Кратаранга, выбравшийся из второго джипа, покачал головой.

— Не вернется. Слуги Ангра-Маинйу сохранят разум, но это им не поможет. Тропа, на которую они вступили, ведет почти в мое время. На месте вашего города тогда расстилалось глубокое холодное море…

ОСИНОВЫЙ КОЛ

— Лев Поликарпович, вы же гений!

— Левка, старый поц, когда же ты наконец таки будешь себя ценить?

Шихман и Эдик встретили Звягинцева так, будто перед ними предстал сам великий Ферма, да еще и предъявил, согласно обещанному, «поистине чудесное» доказательство своей Теоремы[55]

— Лев Поликарпович, — краснея, сознался Эдик, — я подумал, что… Ну вы же понимаете… В общем, я посмотрел ваши диски. Вы же нашли это! Нашли!

У Звягинцева еще мелькали перед мысленным взором слепые блокадные окна с их бумажными перекрестьями, он остро чувствовал, что не спал целую ночь.

— А что такого, — буркнул он, думая только, как бы принять горизонтальное положение. — Просто проанализировал…

— Ну-ка, ну-ка? — Веня с Аликом торопливо сбрасывали в генеральской прихожей теплые сапоги, отчасти ревнуя, что не им довелось первыми оценить удивительное достижение собственного учителя. — А научному пролетариату?..
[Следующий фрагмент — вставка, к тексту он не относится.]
@[simp] theorem State.scrubFix_keeps (m word) : s.Keeps (s.scrubFix m word) := by
  cases m with
  | tile p =>
    unfold State.scrubFix
    extract_lets f add
    dsimp -zeta only
    extract_lets +onlyGivenNames r e s1 a s2
    have h1 : s.Same s1 := by simp [s1, e]
    have h2 : s1.Same s2 := by simp [s2]
    split
    · refine (h1.trans h2).trans_keeps ?_
      split
      · split
        · exact (State.promote_onlyTiles ..).keeps
        · exact .rfl
      · split
        · split
          · exact .rfl
          · exact State.substituteLowest_keeps ..
        · exact .rfl
    · exact h1.keeps
  | buffers | mgmt | model =>
    simp only [State.scrubFix]
    split <;> exact State.Same.keeps (by simp)

@[simp] theorem State.forFirmware_keeps (p src b) : s.Keeps (s.forFirmware p src b) := by
  unfold State.forFirmware
  split
  · exact State.fwMember_keeps ..
  · exact State.Same.keeps (by simp)

@[simp] theorem State.tickMembers_keeps : s.Keeps s.tickMembers := by
  unfold State.tickMembers
  split
  · exact State.Same.trans_keeps (by simp) (foldl_keeps (fun u _ => u.fwMember_keeps ..) _ _)
  · exact .rfl

@[simp] theorem State.elected_keeps : s.Keeps s.elected := by
  unfold State.elected
  exact State.Same.trans_keeps (by simp) (foldl_keeps (fun u _ => u.forFirmware_keeps ..) _ _)

@[simp] theorem State.hearStatus_keeps (src number) : s.Keeps (s.hearStatus src number) := by
  unfold State.hearStatus
  extract_lets f s1 answer other
  have h1 : s.Same s1 := by simp [s1]
  have hans (u : State) : u.Keeps (answer u) := by
    simp only [answer]
    split
    · exact State.confirmed_keeps ..
    · exact (State.confirmTo_same ..).keeps
  refine h1.trans_keeps ?_
  split
  · exact State.Same.keeps (by simp)
  split
  · exact .rfl
  · refine State.Keeps.trans ?_ (hans _)
    split
    · exact .rfl
    · exact State.elected_keeps _

@[simp] theorem State.takeFlood_keeps (p k seq n) : s.Keeps (s.takeFlood p k seq n) := by
  unfold State.takeFlood
  split
  · exact (State.flood_same ..).trans_keeps (State.forFirmware_keeps ..)
  · exact .rfl

@[simp] theorem State.feedPush_onlyBuffers (f q e) : s.OnlyBuffers (s.feedPush f q e) := by
  unfold State.feedPush
  dsimp only
  split
  · simp +contextual -implicitDefEqProofs
  · exact State.Same.onlyBuffers (by simp)

@[simp] theorem State.firmwareFrees_onlyBuffers (f) : s.OnlyBuffers (s.firmwareFrees f) := by
  unfold State.firmwareFrees
  split
  · exact State.Same.trans_onlyBuffers (by simp) (foldl_onlyBuffers (fun u _ => u.poolFreeOp_onlyBuffers ..) _ _)
  · exact .rfl

@[simp] theorem State.passToFirmware_onlyBuffers (f h frame st) : s.OnlyBuffers (s.passToFirmware f h frame st) := by
  unfold State.passToFirmware
  extract_lets s1 e s2
  exact State.Same.trans_onlyBuffers (by simp [s2, s1]) (State.firmwareFrees_onlyBuffers ..)

@[simp] theorem State.feedFrame_onlyBuffers (f frame st) : s.OnlyBuffers (s.feedFrame f frame st) := by
  unfold State.feedFrame
  extract_lets rule r
  have hr : s.OnlyBuffers r.1 := State.take_onlyBuffers ..
  split
  · exact hr.trans_same (by simp)
  · extract_lets s1
    have h1 : s.OnlyBuffers s1 := hr.trans (State.writeBuf_onlyBuffers ..)
    match rule with
    | none => exact h1.trans (State.passToFirmware_onlyBuffers ..)
    | some n =>
      dsimp -zeta only
      extract_lets s2 x
      have h2 : s.OnlyBuffers s2 := h1.trans_same (by simp [s2])
      split
      · exact h2.trans_same (by simp)
      · exact h2.trans (State.feedPush_onlyBuffers ..)

@[simp] theorem State.feedDrain_onlyBuffers (f l) : s.OnlyBuffers (s.feedDrain f l) := by
  induction l generalizing s with
  | nil => exact State.Same.onlyBuffers (by simp [State.feedDrain])
  | cons e r ih =>
    unfold State.feedDrain
    split
    · exact State.Same.onlyBuffers (by simp)
    · exact (State.feedFrame_onlyBuffers ..).trans (ih _)

@[simp] theorem State.feedRetry_onlyBuffers (f) : s.OnlyBuffers (s.feedRetry f) := by
  unfold State.feedRetry
  extract_lets s1
  have h1 : s.OnlyBuffers s1 := by
    simp only [s1]
    split
    · exact State.feedPush_onlyBuffers ..
    · exact .rfl
  exact h1.trans (State.feedDrain_onlyBuffers ..)

@[simp] theorem State.feedAccept_onlyBuffers (f bytes) : s.OnlyBuffers (s.feedAccept f bytes) := by
  unfold State.feedAccept
  extract_lets s1 q q1 s2
  exact State.Same.trans_onlyBuffers (by simp [s2, s1]) (State.feedDrain_onlyBuffers ..)

@[simp] theorem State.receiveFrame_onlyBuffers (f k) : s.OnlyBuffers (s.receiveFrame f k) := by
  unfold State.receiveFrame
  extract_lets t n
  refine State.OnlyBuffers.trans (t := t) (State.feedRetry_onlyBuffers ..) ?_
  split_ifs
  on_goal 6 => exact State.feedAccept_onlyBuffers ..
  all_goals exact State.Same.onlyBuffers (by simp)

@[simp] theorem State.tickPairs_onlyTiles : s.OnlyTiles s.tickPairs := by
  unfold State.tickPairs
  split
  · exact .rfl
  · exact State.Same.trans_onlyTiles (by simp) (foldl_onlyTiles (fun u _ => u.rePair_onlyTiles ..) _ _)

@[simp] theorem State.tickMgmt_keeps : s.Keeps s.tickMgmt := by
  unfold State.tickMgmt
  split
  · exact State.mgmtDone_keeps _
  · exact .rfl

@[simp] theorem State.tickFeed_onlyBuffers (f) : s.OnlyBuffers (s.tickFeed f) := by
  unfold State.tickFeed
  extract_lets v s1 s2
  have h1 : s.OnlyBuffers s1 := by
    simp only [s1]
    split
    · exact State.feedRetry_onlyBuffers ..
    · exact .rfl
  have h2 : s1.OnlyBuffers s2 := by
    simp only [s2]
    split
    · exact .rfl
    · exact State.firmwareFrees_onlyBuffers ..
  split
  · exact (h1.trans h2).trans_same (by simp)
  · exact h1.trans h2

@[simp] theorem State.tickRun_keeps (edge) : s.Keeps (s.tickRun edge) := by
  unfold State.tickRun
  generalize List.range 17 = courts, List.range 4 = feeds
  extract_lets s1 s2 s3
  have h2 : s.Same s2 := by simp [s2, s1]
  have h3 : s2.Keeps s3 := by
    have hlull : s2.Same (courts.foldl State.tickLull s2) := foldl_same _ (fun u c => u.tickLull_same c) _ _
    have hrails : s2.Same (courts.foldl State.tickLull s2).tickRails.tickHalts := hlull.trans (by simp)
    exact (hrails.trans_keeps (State.tickMgmt_keeps _)).trans (State.tickPairs_onlyTiles _).keeps
  have hfeed := foldl_keeps (f := fun u f => (State.tickFeed u f).tickFeedTx f)
    (fun u f => ((u.tickFeed_onlyBuffers f).trans_same (by simp)).keeps) feeds s3
  have hlinks := ((h2.trans_keeps h3).trans hfeed).trans_same (State.tickLinks_same _)
  exact (hlinks.trans (State.tickMembers_keeps _)).trans_same (by simp)
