-- ==== Sys2Proof/Syntax.lean ====
section
/-! DEFINITION. The commands of the block: one constructor of Instr per row of spec/opcode_table.json, with the operands its rule names. -/
namespace Sys2Proof

/-- A logical tile (00 Tiles, routers and addresses). -/
abbrev TileId := Fin 64

/-- A strand core: 0 to 63 the logical tiles, 64 to 67 the control cores (01 Control complex). -/
abbrev CoreId := Fin 68

/-- A thread of a strand core. -/
abbrev ThreadId := Fin 16

/-- A context number (02 Contexts). -/
abbrev CtxId := Fin 65536

/-- An ordered lane (03 R68). -/
abbrev LaneId := Fin 4096

/-- A hardware queue of a tile (03 Hardware queues). -/
abbrev QueueId := Fin 256

/-- A router of the mesh: 8 × y + x (11 R270). -/
abbrev RouterId := Fin 72

/-- A catch link or a fabric link (01 R13). -/
inductive LinkId where
  | catch_ (l : Fin 32)
  | fabric (l : Fin 16)
  deriving DecidableEq, Repr

/-- An output of a continuity slice (03 R58): the stimulus transmitter of a link, a fabric injection port, the host ring writer, the queue unit of a tile. -/
inductive Outlet where
  | link (l : Fin 32)
  | fabric (g : Fin 4)
  | host
  | queue (t : TileId)
  deriving DecidableEq, Repr

/-- Who makes a memory or register access (10 R245). A core below 64 is a tile; 64 to 67 are the control cores. -/
inductive Req where
  | thread (core n : Nat)
  | firing (tile unit : Nat)
  | host
  | debug
  | aklofy (priv : Nat)
  | dma (tile n : Nat)
  deriving DecidableEq, Repr

/-- An access on the host port of the mailbox RAM (10 R251): word index, the data to write (none: a read). -/
structure HostAcc where
  word : Fin 512
  data : Option Word
  deriving DecidableEq, Repr

/-- The fields of a PTP message that the servo and the best master clock algorithm use (11 R303): the management port it came on, its domain, its sender and the sender's place in the order of the best master clock algorithm (the least is best), its time stamp and correction in PTP time, the time of the lands that belongs to it, and its message interval in cycles. A Sync: origin and correction, and its arrival. A delay response: the time the master gives and the time the request left, or for peer delay the time the request left, the turnaround at the peer, and the arrival of the response. Times in units of 10 ps. -/
structure PtpMsg where
  port : Fin 2
  domain : Nat
  source : Nat
  rank : Nat
  origin : Nat
  correction : Nat
  receipt : Nat
  interval : Nat
  deriving DecidableEq, Repr

/-- A datagram that reaches a management port (13 R329): the port, the IPv4 address and UDP port of its source, and its bytes. -/
structure AkMsg where
  port : Fin 2
  ip : Nat
  udp : Nat
  bytes : List Byte
  deriving DecidableEq, Repr

/-- What a host access does: a read, a write, or a PCIe AtomicOp (10 R250). -/
inductive BarOp where
  | read
  | write (v : Nat)
  | add (v : Nat)
  | swap (v : Nat)
  deriving DecidableEq, Repr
Шихман и Эдик принялись объяснять, возбужденно перебивая друг дружку. Если верить им, получалось, что скромный советский профессор сподобился чуть ли не пощупать руками Единую Теорию Поля. В переводе для среднего ума это означало увязывание электрического, магнитного, гравитационного, ядерного и прочих полей в единую общую закономерность, частными проявлениями которой становилось все перечисленное. И не только известное, но даже еще не открытое. О Единой Теории Скудину доводилось слышать от Марины, он знал, что ее разработка являлась предметом вожделения интеллектуальных гигантов, вплоть до Эйнштейна, вот только хвастаться в данной области на сегодня было особенно нечем. Пока Иван пытался сообразить, каковы могли быть из фундаментальной теории следствия, полезные с точки зрения родных осин, ему растолковали и это.
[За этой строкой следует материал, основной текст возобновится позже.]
-- ==== Sys2Proof/Machine/RegMap.lean ====
section
/-! DEFINITION. The register map: every device and tile register the field maps of spec/ give, with each field's place, access type, reset value and legal values (00 R3 to R9, 01 R16, R18, 02 R43 to R48, 03 R68 to R79, 04 R88 to R112, 05 R122, R132, 06 R169, 07 R182, 08 R207, R208, 09 R218 to R241, 10 R251 to R266, 11 R285, R304, R305, 12 R316 to R328, 13 R350 to R356, 14 R376, 15 R390, R392). -/
namespace Sys2Proof.Machine

/-- The registers, by name. -/
inductive RegKind where
  | LTMAP
  | PTSTAT
  | CTBASE
  | MSCFG
  | SPBASE
  | SPSIZE
  | MSOCC
  | EVICTS
  | REFILLS
  | PROBES_EMPTY
  | DUPTAGS
  | ORPHANS
  | CLS_MISMATCH
  | INPUT_STALLS
  | CTX_MISSES
  | CREATE_HELD
  | GATED_OFF
  | ALLOC_HELD
  | ADMCAP
  | ADMRES
  | ADMCFG
  | POPCNT
  | LTSTAT
  | PRGCFG
  | SDSTAT
  | LOOP_HELD
  | LOOP_RETIRES
  | OVERPOP
  | STALL_RPTS
  | SDLK_DETECT
  | SDLK_WDRAWN
  | QBASE
  | QCFG
  | QPTR
  | QDB
  | QWPEND
  | QRETRIES
  | COXSTAT
  | ACTREM0
  | ACTREM1
  | ACTOVR
  | TSTAT
  | TCTL
  | TPC
  | TEPC
  | THND
  | TISSUE
  | TRSV30
  | TRSV38
  | TARX
  | DBGT
  | SCHSTAT
  | CANCEL_PRE
  | CANCEL_POST
  | SPAWN_HELD
  | FORK_HELD
  | FQLOST
  | DISPATCHED
  | BEATNOW
  | SCRTAB
  | BPAT
  | BMSK
  | FLBASE
  | FLOGCFG
  | FLPTR
  | FLDROP
  | FACAM
  | BANKPWR
  | BANKSTAT
  | SPECC
  | WAKES
  | BANKFUSE
  | RUSHCFG
  | RUSHSTAT
  | RUSHCNT
  | RUSHLOG
  | IPEND
  | IEN
  | IDLVD
  | ICFG
  | ISWSET
  | SEVLOST
  | ISRC
  | TINT
  | TEVT
  | LKCELL
  | LKSTAT
  | LKGCFG
  | LKCNT
  | LANECFG
  | LANEGAP
  | LANESTAT
  | LANECNT
  | CBFREE
  | STRKCFG
  | STRKSTAT
  | SLATE
  | EPOCH
  | CUTTAKE
  | CUTSTRK
  | ARMFAIL
  | C0BOUND
  | DTSTAT
  | DLKCFG
  | DLKLOG
  | DLKCNT
  | CLCFG
  | CLSTAT
  | CLCNT0
  | CLCNT1
  | SITEW0
  | SITEW1
  | SITEW2
  | SITEW3
  | RBCFG
  | RBST
  | RPBASE
  | MBSTAT
  | RTCTL
  | RTCNT0
  | RTCNT1
  | RTCNT2
  | DRCFG
  | DRSTAT
  | MOCMD
  | CHSTAT
  | RDCFG
  | RDSTAT
  | RDCNT
  | RDLOG
  | FLCFG
  | FLSTAT
  | FLCNT0
  | FLDLY
  | FLCNT1
  | FABCFG
  | FABSTAT
  | RTBANK
  | PTPCFG
  | PTPSTAT
  | RTENT
  | UNRMAP
  | DPEND
  | DEN
  | DDLVD
  | DCFG
  | DRETURN
  | DSWSET
  | DSRC
  | KWATCH
  | TPWR
  | DAPSTAT
  | HPSTAT
  | HPCTL
  | APBASE
  | RBASE
  | RCFG
  | RHEAD
  | RTAIL
  | UPDSTAT
  | SUBCFG
  | MONO
  | TEMPSTAT
  | REFSTAT
  deriving DecidableEq, Repr

/-- Access types (00 R3); `ctr` is a counter field that saturates (R5), `ctrw` one that wraps. -/
inductive Acc where
  | ro | rw | wo | w1c | rws | const | ctr | ctrw
  deriving DecidableEq, Repr

/-- The listed values of a field (00 R7): every value not listed is reserved. -/
inductive Legal where
  | any
  | upTo (m : Nat)
  | range (a b : Nat)
  | oneOf (l : List Nat)
  deriving DecidableEq, Repr

/-- Is `v` a listed value? -/
def Legal.ok : Legal → Nat → Bool
  | .any, _ => true
  | .upTo m, v => v ≤ m
  | .range a b, v => a ≤ v && v ≤ b
  | .oneOf l, v => l.contains v

/-- One field of a register. -/
structure Fld where
  kind : RegKind
  lo : Nat
  len : Nat
  acc : Acc
  rst : Nat
  legal : Legal
  deriving DecidableEq, Repr

/-- One register of the map: in a tile's window or in the device window, base offset, stride, count and fields. -/
structure RegSpec where
  kind : RegKind
  inTile : Bool
  base : Nat
  stride : Nat
  count : Nat
  fields : List Fld
  deriving DecidableEq, Repr

/-! Fields, one definition each: register, low bit, width, access, reset value (0 where the spec gives none, log 4, or where fuses give it, log 5), listed values. -/
namespace F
Дымка, висевшая над развалинами «Гипертеха», тоже ведь была своего рода полем…

А значит, подвергнув анализу все материалы наблюдений за нею, можно было спрогнозировать ее дальнейшее поведение. Теперь у науки было оружие. Не в силах дождаться возвращения «блокадников», Шихман с Эдиком оперативно тряхнули генерала Владимира Зеноновича, тот мгновенно связался с американцами… Какая, к бесу, секретность? Человечество, оказавшееся у края, такого слова-то больше не знало. Данные хлынули рекой, раскаляя выделенную линию Интернета.
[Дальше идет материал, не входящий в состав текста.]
/-- A graph word (02 R27). -/
def State.gword (s : State) (c idx : Nat) : Word := tget s.graph 0 (c * 16384 + idx)

/-! ### Token fields (02 R22, R23) -/

/-- TAG.CTX. -/ def Token.ctx (t : Token) : Nat := wbits t.tag 48 16
/-- TAG.TILE. -/ def Token.tile (t : Token) : Nat := wbits t.tag 42 6
/-- TAG.IDX. -/ def Token.idx (t : Token) : Nat := wbits t.tag 28 14
/-- TAG.ITER. -/ def Token.iter (t : Token) : Nat := wbits t.tag 12 16
/-- TAG.PORT. -/ def Token.port (t : Token) : Nat := wbits t.tag 10 2
/-- TAG.CLS. -/ def Token.cls (t : Token) : Nat := wbits t.tag 8 2
/-- TAG.STICKY. -/ def Token.sticky (t : Token) : Bool := t.tag.getLsbD 3
/-- TAG.FAULT. -/ def Token.fault (t : Token) : Bool := t.tag.getLsbD 2
/-- TAG.LAST. -/ def Token.last (t : Token) : Bool := t.tag.getLsbD 1
/-- TAG.ORD. -/ def Token.ord (t : Token) : Bool := t.tag.getLsbD 0
/-- DST.DEV. -/ def Token.dev (t : Token) : Nat := wbits t.dst 48 16
/-- DST.LANE. -/ def Token.lane (t : Token) : Nat := wbits t.dst 36 12
/-- DST.SEQ. -/ def Token.seq (t : Token) : Nat := wbits t.dst 12 24
/-- DST.HOPS. -/ def Token.hops (t : Token) : Nat := wbits t.dst 8 4

/-- Is a reserved field of the token non-zero (02 R22, R23)? -/
def Token.rsvd (t : Token) : Bool := wbits t.tag 5 3 ≠ 0 || wbits t.dst 0 8 ≠ 0

/-- A TAG word from its fields (02 R22), with the flag bits SPILLED, STICKY, FAULT, LAST, ORD in `flags`. -/
def mkTag (ctx tile idx iter port cls flags : Nat) : Word :=
  wd (ctx % 65536 * 2 ^ 48 + tile % 64 * 2 ^ 42 + idx % 16384 * 2 ^ 28 + iter % 65536 * 2 ^ 12 + port % 4 * 2 ^ 10
    + cls % 4 * 2 ^ 8 + flags % 32)

/-- A DST word from its fields (02 R23). -/
def mkDst (dev lane seq hops : Nat) : Word :=
  wd (dev % 65536 * 2 ^ 48 + lane % 4096 * 2 ^ 36 + seq % 2 ^ 24 * 2 ^ 12 + hops % 16 * 256)

/-- The 32 bytes of a token, as one number (02 The token). -/
def Token.num (t : Token) : Nat := t.tag.toNat + t.dst.toNat * 2 ^ 64 + t.val.toNat * 2 ^ 128 + t.aux.toNat * 2 ^ 192

/-- The token that 32 bytes spell. -/
def Token.ofNum (n : Nat) : Token := ⟨wd n, wd (n / 2 ^ 64), wd (n / 2 ^ 128), wd (n / 2 ^ 192)⟩

/-- A token with FAULT set, used as the TAG of a fault token (02 Fault tokens). -/
def faultTag (tag : Word) : Word := tag ||| 4

/-! ### Ready list and wakes (05 R113, R121) -/

/-- A task enters the ready list of its class (05 R113). -/
def State.enterReady (s : State) (t : Nat) (k : TaskK) (cls pri act : Nat) (tm : Option Nat) : State :=
  let task : Task := ⟨k, cls, pri, act, s.seqNo, false, tm⟩
  let s := s.bump
  if cls = 0 then s.onTile t fun x => { x with c0q := x.c0q ++ [task] }
  else s.onTile t fun x => { x with ready := x.ready ++ [task] }

/-- EPRI: the greater of PRI and every lend held (05 R120, 12 R325). -/
def Thread.epri (x : Thread) : Nat := x.lends.foldl (fun m p => max m p.2) x.pri

/-- A thread in WAIT gets its wake: the result is kept and a thread wake enters the ready list (05 R121). -/
def State.wake (s : State) (c n : Nat) (r : WakeRes) : State :=
  let x := s.thr c n
  if (x.st = .wait ∨ x.st = .halted ∧ x.wasWait) ∧ x.wres = none then
    let s := s.setThr c n { x with wres := some r }
    if x.st = .wait then s.enterReady c (.wake n) x.cls x.pri x.act none else s
  else s

/-- The threads of a list of numbers that pass a test, oldest wait first. -/
def oldestWait (s : State) (p : Thread → Bool) (l : List (Nat × Nat)) : Option (Nat × Nat) :=
  minBy (fun k => (s.thr k.1 k.2).since) (l.filter fun k => p (s.thr k.1 k.2))

/-- The sixteen threads of a core. -/
def coreThreads (c : Nat) : List (Nat × Nat) := (List.range 16).map fun n => (c, n)

/-- Every thread that is listed in the state. -/
def State.allThreads (s : State) : List (Nat × Nat) := s.threads.map fun p => (p.1 / 16, p.1 % 16)

/-! ### Hardware queues (03 R74 to R79) -/

/-- Occupancy of a queue. -/
def State.qOcc (s : State) (t q : Nat) : Nat :=
  (s.fget F.QPTR_TAIL t q + 65536 - s.fget F.QPTR_HEAD t q) % 65536

/-- Ring size of a queue. -/
def State.qSize (s : State) (t q : Nat) : Nat := 2 ^ s.fget F.QCFG_LOG2N t q

/-- Address of ring position of count `n`. -/
def State.qAddr (s : State) (t q n : Nat) : Nat :=
  s.fget F.QBASE_BASE t q * 32 + n % s.qSize t q * 32

/-- Memory address a ring address stands for (the this-tile alias resolved). -/
def State.ringAddr (s : State) (t a : Nat) : Nat :=
  match s.region (some t) a with
  | .spad t' o => spadAddr t' o
  | _ => a

/-- Writes one 32-byte entry of a ring. -/
def State.qWrite (s : State) (t q n : Nat) (k : Token) : State := s.put (s.ringAddr t (s.qAddr t q n)) 32 k.num

/-- Reads one 32-byte entry of a ring. -/
def State.qRead (s : State) (t q n : Nat) : Token := Token.ofNum (s.load (s.ringAddr t (s.qAddr t q n)) 32)

/-- Is the queue waiting-for by this thread, not yet woken? -/
def waitsQ (q : Nat) (x : Thread) : Bool := x.st = .wait && x.wait = .qEmpty q && x.wres = none

/-- Takes the entry at HEAD out of a queue (03 R76). -/
def State.qTake (s : State) (t q : Nat) : Token × State :=
  let h := s.fget F.QPTR_HEAD t q
  (s.qRead t q h, s.fset F.QPTR_HEAD t q (h + 1))

/-- Hands entries to threads waiting on the queue, oldest wait first, one per entry (03 R77). -/
def State.qServe (s : State) (t q : Nat) : Nat → State
  | 0 => s
  | fuel + 1 =>
    if s.qOcc t q = 0 then s
    else match oldestWait s (waitsQ q) (coreThreads t) with
      | none => s
      | some (c, n) =>
        let (k, s) := s.qTake t q
        (s.wake c n (.entry k)).qServe t q fuel

/-- The watermark events of a queue, evaluated now (03 R79). -/
def State.qMarks (s : State) (t q : Nat) : State :=
  if s.fget F.QCFG_WMEN t q = 1 then
    let occ := s.qOcc t q
    if s.fget F.QPTR_HIST t q = 0 then
      if s.fget F.QCFG_HIWM t q ≤ occ then
        (s.fset F.QPTR_HIST t q 1).setReg .QWPEND t (q / 32)
          (s.reg .QWPEND t (q / 32) ||| wd (2 ^ (2 * (q % 32))))
      else s
    else if occ ≤ s.fget F.QCFG_LOWM t q then
      (s.fset F.QPTR_HIST t q 0).setReg .QWPEND t (q / 32)
        (s.reg .QWPEND t (q / 32) ||| wd (2 ^ (2 * (q % 32) + 1)))
    else s
  else s

/-- A push by hardware of one entry at TAIL (03 R76), with the wake of a waiting thread (R77). -/
def State.qPut (s : State) (t q : Nat) (k : Token) : State :=
  let tl := s.fget F.QPTR_TAIL t q
  let s := (s.qWrite t q tl k).fset F.QPTR_TAIL t q (tl + 1)
  (s.qServe t q 1).qMarks t q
Звягинцев слабо улыбнулся, чувствуя, как отпускает страшное напряжение последних часов. Он, конечно, еще присоединится к работе и подскажет кое-что по мелочи ополоумевшим от восторга и надежды коллегам…

Но сначала он должен был хоть немного поспать.


Евгений Додиковнч Гринберг не находил себе места, если только можно этим заниматься, сидя на полу в коридоре. Виринея, его Виринея засела там, в комнате, со старым фашистом и, что существенно хуже, с его внучкой-шпионкой, бывшей мисс Айрин. По этому поводу Гринберга мучили самые дурные предчувствия, от вполне эзотерических до чисто бытовых. Вернее, то и другое весьма тесно смыкалось. Женя, которому вконец надоело чувствовать себя перед Виринеей полным придурком, стал последнее время почитывать некоторые книжки. Так вот, описания иных магических ритуалов вгоняли его в натуральную дрожь. Если раньше он вволю посмеялся бы над порнографическими изысками чернокнижников — умели же, гады, замаскироваться под высокое и чисто духовное! — то теперь, стоило ему вообразить в числе участников подобного мероприятия Ви-ринею, и в душе поднималось цунами, а сидение под дверью превращалось в подвиг самоотречения. Одна надежда была на Глебку, закрывшегося с ними четвертым. Хотя…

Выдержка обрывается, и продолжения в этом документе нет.